Forget about BINARY_CHECKSUM in SQL Server!

Forget about BINARY_CHECKSUM in SQL Server!

checksum smallSQL Server has a few functions that allow calculating a hash from a single value or multiple values. They could be very useful if they worked reliably. Unfortunately, they do not. This article shows how to use CHECKSUM and BINARY_CHECKSUM functions and why you should not rely on them. And I do not only mean the collision probability!

What is BINARY_CHECKSUM

Both CHECKSUM and BINARY_CHECKSUM calculate a checksum for a row or a list of values. For example:

select checksum(2), checksum('dfga', 4), checksum(getDate(), 'OVdovudwkda4', 'ddsdg')

checksum samples

select binary_checksum(*)
from USERS

checksum row samplesThe idea is to shorten the input parameters to a single value that is easy to compare.

checksum concept

If two sets have different checksums, it means that they are different.
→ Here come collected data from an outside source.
-- ==== Sys2Proof/Machine/Sparse.lean ====
section
/-! DEFINITION. Sparse data by key in one canonical form: a list of (key, value) pairs whose key numbers strictly rise and
whose values differ from what an unlisted key reads as. `num` numbers the keys, `dflt` gives what an unlisted key reads as.
Equal contents are equal lists, because a write of the unlisted value removes the entry. -/
namespace Sys2Proof.Machine

/-- The value at `k`; an unlisted key reads as `dflt k`. -/
def sget {κ α : Type} (num : κ → Nat) (dflt : κ → α) : List (κ × α) → κ → α
  | [], k => dflt k
  | (k', v) :: t, k => if num k' = num k then v else sget num dflt t k

/-- The list with the entry (k, v) in its place among rising key numbers. -/
def sins {κ α : Type} (num : κ → Nat) : List (κ × α) → κ → α → List (κ × α)
  | [], k, v => [(k, v)]
  | (k', v') :: t, k, v =>
    if num k < num k' then (k, v) :: (k', v') :: t
    else if num k' = num k then (k, v) :: t
    else (k', v') :: sins num t k v

/-- The list with `k` holding `v`: the unlisted value leaves no entry. -/
def sput {κ α : Type} [DecidableEq α] (num : κ → Nat) (dflt : κ → α) (l : List (κ × α)) (k : κ) (v : α) : List (κ × α) :=
  if v = dflt k then l.filter (fun e => num e.1 != num k) else sins num l k v

/-- Every listed key number is above `n`, strictly rising, and no value is the unlisted one. -/
def swfFrom {κ α : Type} [DecidableEq α] (num : κ → Nat) (dflt : κ → α) : Option Nat → List (κ × α) → Bool
  | _, [] => true
  | lo, (k, v) :: t =>
    (match lo with | none => true | some n => decide (n < num k)) && !decide (v = dflt k) && swfFrom num dflt (some (num k)) t

/-- The canonical form. -/
def swf {κ α : Type} [DecidableEq α] (num : κ → Nat) (dflt : κ → α) (l : List (κ × α)) : Bool := swfFrom num dflt none l

/-- A sparse map on numbers whose unlisted keys hold nothing. -/
abbrev NMap (α : Type) := List (Nat × Option α)

/-- What a number-keyed map holds at `k`, if anything. -/
def NMap.find {α : Type} (m : NMap α) (k : Nat) : Option α := sget id (fun _ => none) m k

/-- A number-keyed map with `k` holding `v` (`none` removes the entry). -/
def NMap.put {α : Type} [DecidableEq α] (m : NMap α) (k : Nat) (v : Option α) : NMap α := sput id (fun _ => none) m k v

/-- A number-keyed map of lists: an unlisted key holds the empty list. -/
abbrev LMap (α : Type) := List (Nat × List α)

/-- The list held at `k`. -/
def LMap.at {α : Type} (m : LMap α) (k : Nat) : List α := sget id (fun _ => []) m k

/-- The map with the list `l` at `k`. -/
def LMap.set {α : Type} [DecidableEq α] (m : LMap α) (k : Nat) (l : List α) : LMap α := sput id (fun _ => []) m k l

end Sys2Proof.Machine
end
It seems like a perfect solution when you have a table with multiple columns and you need a way to easily check which rows changed or to find duplicates. It should be enough to calculate a checksum for each row, save them somewhere and after a while do the same and compare the results. The rows for which the previous and the current checksums are different, have changed.

 

Collision probability problem

From mathematical point of view it is obvious that the same checksum does not imply identity of the rows. A checksum means shortening information from the input which is the same as loosing a part of it. For example 1024 bytes of information is shortened to 4 bytes (int). It must mean that many different inputs exist that produce the same checksum. Actually, for some (or even all) checksums there are infinite number of inputs that can be shortened to them using BINARY_CHECKSUM function.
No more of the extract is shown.